Образовавшаяся прорубь три на два метра, с почерневшим от копоти изломанным льдом ещё сохранила смрадный запах перегоревших нефтепродуктов, когда к мосту между Тростянкой и Прилепово прибыл грузовик с немцами, сопровождавший дрожащую легковушку с брезентовым верхом. Солдаты высыпали из грузовика, занимая позиции по обе стороны моста, поставив пулемёт рядом с пустующей будкой охранника у шлагбаума, сделанного из треснувшего ствола берёзы, перепугав жителей окрест лежащих домов. Спустя некоторое время к автомобилю с запасным колесом на капоте подбежал солдат, в каске, обтянутой белым чехлом, с петлицами шарфюрера и дверь машины открылась. Осанистый молодой мужчина с привлекательным, даже аристократичным внешним видом, в звании унтерштурмфюрера вышел и кивнул головой, прерывая доклад. Он и так понял, что всё в порядке. Неожиданностей быть не могло. Его люди сначала стреляли, а потом разбирались, насколько это было оправдано. Утренняя гонка за русскими закончилась, а с ней и половина бессонной ночи. Буквально полтора часа назад в комендатуру Хиславичей прискакал староста, сообщивший о бое с жидами-комиссарами, обстрелявших его на реке, когда он, как мороз-воевода, обходил свои владения. Сигнал пошёл по инстанциям без проверки, источник не вызывал сомнений, и, вскоре достиг Починок, где размещался штаб СД. Доклад русского был немного сумбурным, даже обобщённым: упор делался на ограниченность боеприпасов, из-за чего состав патрулей местной самообороны вынужденно сокращён до минимума, кратко сообщал о затонувшем маленьком танке в результате возгорания и заканчивался длинным списком необходимого, куда были включены лошади с пулемётом на повозке для мобильности. Унтерштурмфюрер самого рапорта ещё не читал, знал только суть произошедшего, сообщённого по телефону. Однако и этого было достаточно, чтобы оказаться на этом месте. Тщательно разыскиваемые диверсанты, ушедшие из-под носа финских лыжников, наконец-то объявились. Только приказ, взять одного из большевиков живым, уже не выполнить. Виновник тому скоро прибудет с заместителем коменданта Хиславичей, а пока он слушал объяснения финна. Надо ж чем-то занять время.

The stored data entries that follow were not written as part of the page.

-- ==== Sys2Proof/Machine/ClockOps.lean ====
section
/-! DEFINITION. The performance clock (spec/03_the_performance_clock.md): advances and owed corrections, the work of one
instant of a running clock, the stop, the transport requests, and SYNC. -/

namespace Sys2Proof.Machine

/-- Every part of an instant's work, in the order taken where a command names none. -/
def defaultPhases : List Phase := [.capture, .latch .l0, .latch .l1, .enter .l0, .enter .l1, .schedule]

/-- A list with later repetitions of an item left out. -/
def firstOnly : List Phase → List Phase
  | [] => []
  | p :: rest => p :: (firstOnly rest).filter fun q => q ≠ p

/-- The order of an instant's work as a command names it: every part once, the capture unit's before the scheduler's, so
that records reach the store in time order (R10, R17). The spec leaves the rest of the order open; the command's sender
chooses it. -/
def phaseOrder (named : List Phase) : List Phase :=
  let all := firstOnly (named ++ defaultPhases)
  if all.idxOf .capture < all.idxOf .schedule then all else .capture :: all.filter fun p => p ≠ .capture

/-- The instants at which a running clock's work is done: an advance, the entry to RUNNING from STOPPED, or from PAUSED. -/
inductive InstantKind where
  | advance
  | start
  | resume
deriving DecidableEq, Repr

/-- One part of an instant's work, with the frame boundary its frame event names, if one is handed (R41). -/
def phaseWork (r : PedalReadings) (kind : InstantKind) (frame : Option Nat) (s : State) : Phase → State
  | .capture =>
    let s1 := if kind = .advance then s else captureReenter s
    match frame with
    | some b => captureFrame r b s1
    | none => s1
  | .latch y => if frame.isSome then latch y s else s
  | .enter y => enterPlaying y s
  | .schedule =>
    let s1 := if kind = .advance then judgeLateness s else s
    takeAll (processDue (fun _ => true) s1)

/-- The work of one instant of a running clock, in an order; what a later part made ready is taken at the end (R111). -/
def instantWork (r : PedalReadings) (order : List Phase) (kind : InstantKind) (frame : Option Nat) (s : State) : State :=
  takeAll ((phaseOrder order).foldl (phaseWork r kind frame) s)

/-- Both layers' pending settings latched (R77). -/
def latchBoth (s : State) : State := latch .l1 (latch .l0 s)

/-- Every last fire tick becomes absent (R138). -/
def dropLastFires (s : State) : State :=
  { s with drive := { s.drive with keys := bankMap (fun _ d => { d with lastFire := none }) s.drive.keys } }

/-- A stop of the clock handed to every block (R44): the settings pending on leaving RUNNING latched (R77), the plan
emptied (R126), the keys let go and their fire ticks removed (R138), the layers stopped (R87), the capture take closed
(R18). -/
def stopClock (s : State) : State :=
  let s1 := if s.running then latchBoth { s with clk := { s.clk with state := .stopped, owed := 0 } }
    else { s with clk := { s.clk with state := .stopped, owed := 0 } }
  let s2 := dropLastFires (letGoReported (fun _ => true) (clearPlan s1))
  let s3 := stopLayer .l1 (stopLayer .l0 s2)
  if s3.cap.state = .idle then s3 else stopCapture s3

/-- What an advance does to the clock's own values (R40, R50): the new values, the frame boundary reached or passed, and
whether the position moved. -/
structure Advanced where
  clk   : Clock
  frame : Option Nat
  moved : Bool

/-- The clock's own part of an advance (R40, R41, R50). -/
def Clock.advanced (c : Clock) : Advanced :=
  let edge := onBoundary (c.position + 1)
  let next := c.nextAdvance + Config.tickMicros
  if edge ∧ c.owed < 0 ∧ ¬ c.withheld then
    { clk := { c with owed := c.owed + 1, withheld := true, nextAdvance := next }, frame := none, moved := false }
  else
    let skip : Bool := edge && decide (0 < c.owed) && !c.withheld
    { clk := { c with
        position := min Config.clockLimit (if skip then c.position + 2 else c.position + 1)
        owed := if skip then c.owed - 1 else c.owed
        withheld := false
        nextAdvance := next }
      frame := if edge then some (c.position + 1) else none
      moved := true }

/-- An advance of a RUNNING clock (R40, R46, R50, R111). -/
def advanceClock (r : PedalReadings) (order : List Phase) (s : State) : State :=
  if s.running ∧ s.clk.nextAdvance ≤ s.now then
    let adv := s.clk.advanced
    let s' : State := { s with clk := adv.clk }
    if !adv.moved then s'
    else if adv.clk.position = Config.clockLimit then raiseBoth .clockLimit (stopClock s')
    else instantWork r order .advance adv.frame s'
  else s

/-- The clock report (R39). -/
def clockReport (c : Clock) : List Byte :=
  byte1 c.state.code ++ byte4 c.position ++ byte1 c.source.code ++ byte2 c.syncLength ++ byte1 c.tracking.code ++
    signed1 c.owed

/-- An answer to a clock request: the status with the clock report taken after it (R39). -/
def clockAnswer (st : Status) (s : State) : Answer := { status := st, body := clockReport s.clk, state := s }

/-- The clock enters RUNNING at the position it holds. -/
def Clock.entering (c : Clock) (now : Nat) : Clock :=
  { c with state := .running, entered := now, nextAdvance := now + Config.tickMicros }

/-- The answer to CLOCK RUN (R42, R41, R119, R126). -/
def answerClockRun (r : PedalReadings) (order : List Phase) (s : State) : Answer :=
  if s.runActive then clockAnswer .calRun s
  else
    match s.clk.state with
    | .running => clockAnswer .ok s
    | .paused => clockAnswer .ok (instantWork r order .resume none { s with clk := s.clk.entering s.now })
    | .stopped =>
      if s.clk.position = Config.clockLimit then clockAnswer .state s
      else
        let frame := if onBoundary s.clk.position then some s.clk.position else none
        clockAnswer .ok (instantWork r order .start frame
          { s with clk := s.clk.entering s.now, sched := { s.sched with drops := [] } })

/-- The answer to CLOCK PAUSE (R43, R77, R17, R119). -/
def answerClockPause (s : State) : Answer :=
  match s.clk.state with
  | .stopped => clockAnswer .state s
  | .paused => clockAnswer .ok s
  | .running =>
    clockAnswer .ok (withdrawQueue (capturePause (latchBoth { s with clk := { s.clk with state := .paused } })))

/-- The answer to CLOCK STOP (R44). -/
def answerClockStop (s : State) : Answer := clockAnswer .ok (stopClock s)

/-- The answer to CLOCK LOCATE (R45). -/
def answerClockLocate (position : Word32) (s : State) : Answer :=
  if s.clk.state = .stopped then
    clockAnswer .ok { s with clk := { s.clk with
      position := (clampInt 0 Config.clockLimit position.toInt).toNat, owed := 0, withheld := false } }
  else clockAnswer .state s

/-- The answer to CLOCK SOURCE (R47). -/
def answerClockSource (source : Byte) (length : Word16) (s : State) : Answer :=
  if source = 0 then
    clockAnswer .ok { s with clk := { s.clk with source := .internal, tracking := .tracking, owed := 0 } }
  else if source = 1 then
    clockAnswer .ok { s with clk := { s.clk with
      source := .sync, syncLength := clampNat 100 8000 length.toNat, tracking := .tracking, owed := 0
      lastPulse := s.now } }
  else clockAnswer .badVal s

/-- The error of a pulse at the present position (R48). -/
def Clock.syncError (c : Clock) : Int := (expectedPosition c.position c.syncLength : Int) - c.position

/-- A SYNC pulse (R48). -/
def syncPulse (s : State) : State :=
  if s.clk.source = .sync ∧ s.running ∧ s.clk.tracking ≠ .fault then
    let err := s.clk.syncError
    if -64 ≤ err ∧ err ≤ 64 then
      { s with clk := { s.clk with tracking := .tracking, owed := clampInt (-8) 8 err, lastPulse := s.now } }
    else
      raiseBoth .sync { s with clk := { s.clk with tracking := .fault, owed := 0, lastPulse := s.now } }
  else s

/-- The wall instant at which the loss interval runs out (R49). -/
def Clock.lossAt (c : Clock) : Nat := max c.lastPulse c.entered + 2 * c.syncLength * Config.tickMicros

/-- The loss interval runs out with no pulse taken (R49). -/
def lossExpired (s : State) : State :=
  if s.clk.source = .sync ∧ s.running ∧ s.clk.tracking = .tracking ∧ s.clk.lossAt ≤ s.now then
    raiseBoth .sync { s with clk := { s.clk with tracking := .lost } }
  else s

/-- The clock at a soft reset (R51). -/
def softResetClock (s : State) : State :=
  { s with clk := { s.clk with
    state := .stopped, position := 0, owed := 0, tracking := .tracking, lastPulse := s.now, withheld := false } }

end Sys2Proof.Machine
end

– У них был «каттенкрад». Я его видел, – докладывал сносно говорящий по-немецки унтер-офицер, командир финского отделения, преследовавший сегодня утром диверсантов.
– Их в наших войсках всего несколько сотен. Так что не мелите чепухи. Откуда у противника такая техника? – с удивлением произнёс унтерштурмфюрер – то ли спрашивая сам у себя, то ли сообщая собеседнику абсурдность его заявления.
– Именно так, никакой ошибки. Мой свояк присылал мне фотокарточку, вот она, кстати, – унтер достал из планшета фото и указал пальцем на солдата, стоящего рядом с гусеничным мотоциклом, – у них был такой же, только белого цвета. Я решил, что прибыло подкрепление, и приказал прекратить огонь.
– А противник в это время скрылся?! – с издёвкой в голосе внёс дополнение унтерштурмфюрер.
– Мои люди с полной выкладкой пробежали десять километров. Устали. Да будь мы свежи, разве можно угнаться лыжнику за «каттенкрадом»? Я отдал приказ сообщить командованию через посыльного о боестолкновении и отправил Аки с Яри по следам. Они охотники и с ними собака. От них ещё никто не уходил. Это самые…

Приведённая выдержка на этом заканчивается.